*** Input for this task Section Begins ***

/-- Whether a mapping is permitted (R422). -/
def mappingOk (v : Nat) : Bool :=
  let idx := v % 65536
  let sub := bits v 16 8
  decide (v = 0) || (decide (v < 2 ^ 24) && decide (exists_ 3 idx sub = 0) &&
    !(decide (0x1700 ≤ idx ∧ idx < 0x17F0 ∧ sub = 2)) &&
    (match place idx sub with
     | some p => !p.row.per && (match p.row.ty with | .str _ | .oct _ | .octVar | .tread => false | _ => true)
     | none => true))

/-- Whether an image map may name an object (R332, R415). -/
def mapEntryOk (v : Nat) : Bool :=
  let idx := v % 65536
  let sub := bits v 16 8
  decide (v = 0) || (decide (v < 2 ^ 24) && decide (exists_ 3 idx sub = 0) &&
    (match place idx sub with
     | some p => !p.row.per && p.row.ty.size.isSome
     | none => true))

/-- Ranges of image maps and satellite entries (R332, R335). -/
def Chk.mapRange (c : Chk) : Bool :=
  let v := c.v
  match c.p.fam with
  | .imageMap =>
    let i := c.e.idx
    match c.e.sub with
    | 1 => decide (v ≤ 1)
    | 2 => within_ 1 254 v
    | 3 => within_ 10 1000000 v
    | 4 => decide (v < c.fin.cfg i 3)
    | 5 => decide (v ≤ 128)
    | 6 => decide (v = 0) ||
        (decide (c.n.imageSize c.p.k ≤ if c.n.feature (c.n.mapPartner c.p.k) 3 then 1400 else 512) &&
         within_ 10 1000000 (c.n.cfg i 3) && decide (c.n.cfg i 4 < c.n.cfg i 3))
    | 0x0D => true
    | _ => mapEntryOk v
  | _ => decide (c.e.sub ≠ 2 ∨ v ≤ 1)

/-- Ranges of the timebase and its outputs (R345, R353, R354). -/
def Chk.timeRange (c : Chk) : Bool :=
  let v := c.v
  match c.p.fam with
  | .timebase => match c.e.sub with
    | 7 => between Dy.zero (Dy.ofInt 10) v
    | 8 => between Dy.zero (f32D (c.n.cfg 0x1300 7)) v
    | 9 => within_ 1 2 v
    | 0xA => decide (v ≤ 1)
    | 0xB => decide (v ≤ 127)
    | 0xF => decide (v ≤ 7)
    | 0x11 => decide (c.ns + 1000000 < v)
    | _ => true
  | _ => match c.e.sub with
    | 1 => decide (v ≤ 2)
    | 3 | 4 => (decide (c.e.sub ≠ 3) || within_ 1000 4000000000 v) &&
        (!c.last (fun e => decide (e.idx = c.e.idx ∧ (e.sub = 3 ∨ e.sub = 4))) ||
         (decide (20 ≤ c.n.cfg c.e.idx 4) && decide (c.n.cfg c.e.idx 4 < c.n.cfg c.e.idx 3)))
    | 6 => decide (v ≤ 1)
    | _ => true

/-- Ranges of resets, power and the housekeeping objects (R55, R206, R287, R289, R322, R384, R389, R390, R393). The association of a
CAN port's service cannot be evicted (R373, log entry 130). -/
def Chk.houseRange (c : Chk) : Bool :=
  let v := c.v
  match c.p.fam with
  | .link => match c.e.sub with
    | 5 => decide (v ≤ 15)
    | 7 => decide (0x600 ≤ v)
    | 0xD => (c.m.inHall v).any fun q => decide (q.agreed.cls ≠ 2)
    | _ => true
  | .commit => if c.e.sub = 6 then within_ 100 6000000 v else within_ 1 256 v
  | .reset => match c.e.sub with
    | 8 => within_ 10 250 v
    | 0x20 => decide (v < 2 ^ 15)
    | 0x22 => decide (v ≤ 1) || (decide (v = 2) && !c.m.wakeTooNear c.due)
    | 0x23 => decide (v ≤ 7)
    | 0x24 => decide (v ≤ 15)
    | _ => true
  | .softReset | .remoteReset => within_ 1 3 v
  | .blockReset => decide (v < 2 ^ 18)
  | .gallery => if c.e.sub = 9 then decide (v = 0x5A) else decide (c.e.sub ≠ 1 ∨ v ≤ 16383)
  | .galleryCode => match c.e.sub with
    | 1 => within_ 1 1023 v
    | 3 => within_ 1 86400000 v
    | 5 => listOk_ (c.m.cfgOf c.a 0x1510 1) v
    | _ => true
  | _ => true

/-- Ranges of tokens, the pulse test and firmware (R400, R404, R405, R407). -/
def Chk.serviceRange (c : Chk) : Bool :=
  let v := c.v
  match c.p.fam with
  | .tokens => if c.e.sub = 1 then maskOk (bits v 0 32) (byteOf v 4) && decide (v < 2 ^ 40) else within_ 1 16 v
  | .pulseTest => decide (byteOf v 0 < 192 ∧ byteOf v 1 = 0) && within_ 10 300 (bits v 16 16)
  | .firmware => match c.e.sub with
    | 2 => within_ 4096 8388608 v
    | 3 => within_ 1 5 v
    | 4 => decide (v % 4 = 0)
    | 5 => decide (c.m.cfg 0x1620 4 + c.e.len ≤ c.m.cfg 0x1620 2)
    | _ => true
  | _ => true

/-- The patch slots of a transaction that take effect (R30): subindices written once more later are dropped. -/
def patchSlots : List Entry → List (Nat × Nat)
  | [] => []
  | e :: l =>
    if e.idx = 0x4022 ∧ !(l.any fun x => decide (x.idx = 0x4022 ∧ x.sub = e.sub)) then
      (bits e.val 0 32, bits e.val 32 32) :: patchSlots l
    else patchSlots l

*** Input for this task Section Ends ***
*** Input for this task Section Begins ***

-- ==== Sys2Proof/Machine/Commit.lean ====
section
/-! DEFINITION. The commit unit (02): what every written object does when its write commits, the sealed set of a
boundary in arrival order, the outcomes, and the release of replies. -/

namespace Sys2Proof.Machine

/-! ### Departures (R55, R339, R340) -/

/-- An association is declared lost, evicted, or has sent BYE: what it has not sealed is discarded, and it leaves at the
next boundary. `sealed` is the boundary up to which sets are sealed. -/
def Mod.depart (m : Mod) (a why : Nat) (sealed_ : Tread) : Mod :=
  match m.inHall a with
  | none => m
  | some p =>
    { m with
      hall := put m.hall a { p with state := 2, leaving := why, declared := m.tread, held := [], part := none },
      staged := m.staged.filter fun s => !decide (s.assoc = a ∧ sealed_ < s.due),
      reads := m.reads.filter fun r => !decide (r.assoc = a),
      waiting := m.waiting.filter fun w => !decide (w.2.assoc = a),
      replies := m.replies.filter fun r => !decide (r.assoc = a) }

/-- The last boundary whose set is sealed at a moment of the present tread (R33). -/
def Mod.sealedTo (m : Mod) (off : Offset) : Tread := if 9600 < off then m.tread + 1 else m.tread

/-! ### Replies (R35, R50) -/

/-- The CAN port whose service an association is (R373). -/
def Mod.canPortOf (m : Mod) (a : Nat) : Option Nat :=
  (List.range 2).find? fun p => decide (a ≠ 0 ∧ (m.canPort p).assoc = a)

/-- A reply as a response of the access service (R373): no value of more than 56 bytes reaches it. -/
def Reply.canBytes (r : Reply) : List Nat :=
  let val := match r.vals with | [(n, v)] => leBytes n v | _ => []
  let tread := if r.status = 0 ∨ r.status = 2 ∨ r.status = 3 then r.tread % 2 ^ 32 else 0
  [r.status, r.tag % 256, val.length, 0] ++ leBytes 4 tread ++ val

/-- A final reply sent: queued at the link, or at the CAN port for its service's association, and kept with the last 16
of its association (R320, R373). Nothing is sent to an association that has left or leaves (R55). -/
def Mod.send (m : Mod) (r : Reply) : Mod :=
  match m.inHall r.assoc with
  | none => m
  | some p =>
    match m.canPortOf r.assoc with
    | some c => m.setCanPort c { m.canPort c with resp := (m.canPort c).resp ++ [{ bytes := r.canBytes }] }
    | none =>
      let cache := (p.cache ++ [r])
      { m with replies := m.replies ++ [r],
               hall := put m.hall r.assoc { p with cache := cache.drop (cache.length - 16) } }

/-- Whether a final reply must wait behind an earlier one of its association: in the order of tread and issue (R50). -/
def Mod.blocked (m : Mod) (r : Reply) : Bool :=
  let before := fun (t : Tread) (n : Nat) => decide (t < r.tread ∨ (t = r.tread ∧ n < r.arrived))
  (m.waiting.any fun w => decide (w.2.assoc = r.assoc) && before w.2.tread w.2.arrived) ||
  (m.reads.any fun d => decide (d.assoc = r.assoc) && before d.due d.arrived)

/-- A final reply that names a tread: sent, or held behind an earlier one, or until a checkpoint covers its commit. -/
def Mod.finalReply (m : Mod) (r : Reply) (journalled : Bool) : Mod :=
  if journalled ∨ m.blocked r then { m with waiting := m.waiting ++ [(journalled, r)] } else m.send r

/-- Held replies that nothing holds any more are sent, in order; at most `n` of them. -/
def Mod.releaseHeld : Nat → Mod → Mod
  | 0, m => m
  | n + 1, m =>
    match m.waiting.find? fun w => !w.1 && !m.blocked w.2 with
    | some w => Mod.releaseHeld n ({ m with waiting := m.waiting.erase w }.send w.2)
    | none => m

*** Input for this task Section Ends ***
*** Input for this task Section Begins ***

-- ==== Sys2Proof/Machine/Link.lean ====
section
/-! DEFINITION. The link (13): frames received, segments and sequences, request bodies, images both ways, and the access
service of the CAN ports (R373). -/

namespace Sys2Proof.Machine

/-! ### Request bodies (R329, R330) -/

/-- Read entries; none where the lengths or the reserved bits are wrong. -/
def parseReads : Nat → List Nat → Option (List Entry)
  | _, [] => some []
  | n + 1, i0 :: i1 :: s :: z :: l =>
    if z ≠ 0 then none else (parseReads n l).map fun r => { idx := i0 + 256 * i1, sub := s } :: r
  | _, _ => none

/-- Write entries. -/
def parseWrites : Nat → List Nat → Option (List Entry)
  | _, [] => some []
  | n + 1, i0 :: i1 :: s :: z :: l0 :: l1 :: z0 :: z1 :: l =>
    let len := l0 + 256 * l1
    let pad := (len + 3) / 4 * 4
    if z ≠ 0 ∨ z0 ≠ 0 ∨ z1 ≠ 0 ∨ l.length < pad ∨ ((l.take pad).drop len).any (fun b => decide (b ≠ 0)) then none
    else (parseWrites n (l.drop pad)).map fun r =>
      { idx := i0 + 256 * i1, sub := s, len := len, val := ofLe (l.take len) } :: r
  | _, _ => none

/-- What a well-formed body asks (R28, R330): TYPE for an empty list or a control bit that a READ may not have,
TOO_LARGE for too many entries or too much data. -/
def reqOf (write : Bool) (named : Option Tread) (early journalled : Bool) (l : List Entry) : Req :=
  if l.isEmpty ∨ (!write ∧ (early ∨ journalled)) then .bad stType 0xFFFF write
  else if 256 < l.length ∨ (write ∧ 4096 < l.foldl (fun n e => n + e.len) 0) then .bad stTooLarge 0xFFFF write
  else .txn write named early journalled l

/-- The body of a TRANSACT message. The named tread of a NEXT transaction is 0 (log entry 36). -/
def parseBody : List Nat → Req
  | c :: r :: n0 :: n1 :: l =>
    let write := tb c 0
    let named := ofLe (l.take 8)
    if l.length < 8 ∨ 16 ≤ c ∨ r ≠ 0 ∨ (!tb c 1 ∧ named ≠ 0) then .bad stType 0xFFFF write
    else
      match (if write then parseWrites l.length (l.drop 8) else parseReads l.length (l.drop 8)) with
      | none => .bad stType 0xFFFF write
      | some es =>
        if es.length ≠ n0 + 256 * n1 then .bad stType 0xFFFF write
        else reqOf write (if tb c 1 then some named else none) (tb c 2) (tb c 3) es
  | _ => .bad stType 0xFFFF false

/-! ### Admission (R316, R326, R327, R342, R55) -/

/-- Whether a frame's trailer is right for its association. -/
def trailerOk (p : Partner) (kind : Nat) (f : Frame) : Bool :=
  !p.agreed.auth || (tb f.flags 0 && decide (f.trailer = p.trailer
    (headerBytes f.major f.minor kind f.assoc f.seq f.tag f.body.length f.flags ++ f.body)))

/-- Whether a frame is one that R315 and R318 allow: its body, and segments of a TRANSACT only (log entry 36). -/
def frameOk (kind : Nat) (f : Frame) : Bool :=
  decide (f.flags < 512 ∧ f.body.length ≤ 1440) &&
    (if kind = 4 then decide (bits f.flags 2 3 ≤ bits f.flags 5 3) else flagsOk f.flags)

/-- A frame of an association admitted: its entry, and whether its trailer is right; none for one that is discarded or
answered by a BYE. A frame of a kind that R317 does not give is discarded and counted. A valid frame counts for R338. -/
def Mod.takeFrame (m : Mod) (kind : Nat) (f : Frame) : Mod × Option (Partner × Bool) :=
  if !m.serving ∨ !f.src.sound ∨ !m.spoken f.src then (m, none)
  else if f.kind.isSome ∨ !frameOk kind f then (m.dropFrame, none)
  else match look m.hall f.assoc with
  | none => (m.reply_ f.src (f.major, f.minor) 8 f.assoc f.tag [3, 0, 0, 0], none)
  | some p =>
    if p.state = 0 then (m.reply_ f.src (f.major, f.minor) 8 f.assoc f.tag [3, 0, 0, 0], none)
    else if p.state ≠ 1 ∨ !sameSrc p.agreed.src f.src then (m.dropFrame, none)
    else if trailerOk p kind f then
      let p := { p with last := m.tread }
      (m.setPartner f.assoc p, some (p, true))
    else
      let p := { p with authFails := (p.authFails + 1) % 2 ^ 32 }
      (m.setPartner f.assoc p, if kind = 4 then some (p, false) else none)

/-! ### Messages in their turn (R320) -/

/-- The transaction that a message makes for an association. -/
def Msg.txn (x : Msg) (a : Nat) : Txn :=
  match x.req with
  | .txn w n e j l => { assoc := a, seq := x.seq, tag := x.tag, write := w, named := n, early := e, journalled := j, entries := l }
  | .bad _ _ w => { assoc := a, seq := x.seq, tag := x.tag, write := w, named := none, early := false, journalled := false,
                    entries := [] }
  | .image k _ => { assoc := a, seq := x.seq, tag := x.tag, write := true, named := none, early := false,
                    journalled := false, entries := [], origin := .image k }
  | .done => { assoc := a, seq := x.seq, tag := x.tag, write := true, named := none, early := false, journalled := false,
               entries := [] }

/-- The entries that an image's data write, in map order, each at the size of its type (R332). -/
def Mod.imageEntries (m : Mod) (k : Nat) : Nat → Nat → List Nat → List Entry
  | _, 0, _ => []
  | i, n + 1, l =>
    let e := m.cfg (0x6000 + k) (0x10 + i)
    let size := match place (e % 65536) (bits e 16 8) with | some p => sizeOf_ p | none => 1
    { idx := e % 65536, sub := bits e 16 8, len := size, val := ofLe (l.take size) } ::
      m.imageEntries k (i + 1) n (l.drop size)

*** Input for this task Section Ends ***

## Problem description
With the line that has "none => .bad stType 0xFFFF write" as the first and the line that has "stType 0xFFFF false" as the last, repeat exactly that run of lines above and no more.

## Exercise result
      | none => .bad stType 0xFFFF write
      | some es =>
        if es.length ≠ n0 + 256 * n1 then .bad stType 0xFFFF write
        else reqOf write (if tb c 1 then some named else none) (tb c 2) (tb c 3) es
  | _ => .bad stType 0xFFFF false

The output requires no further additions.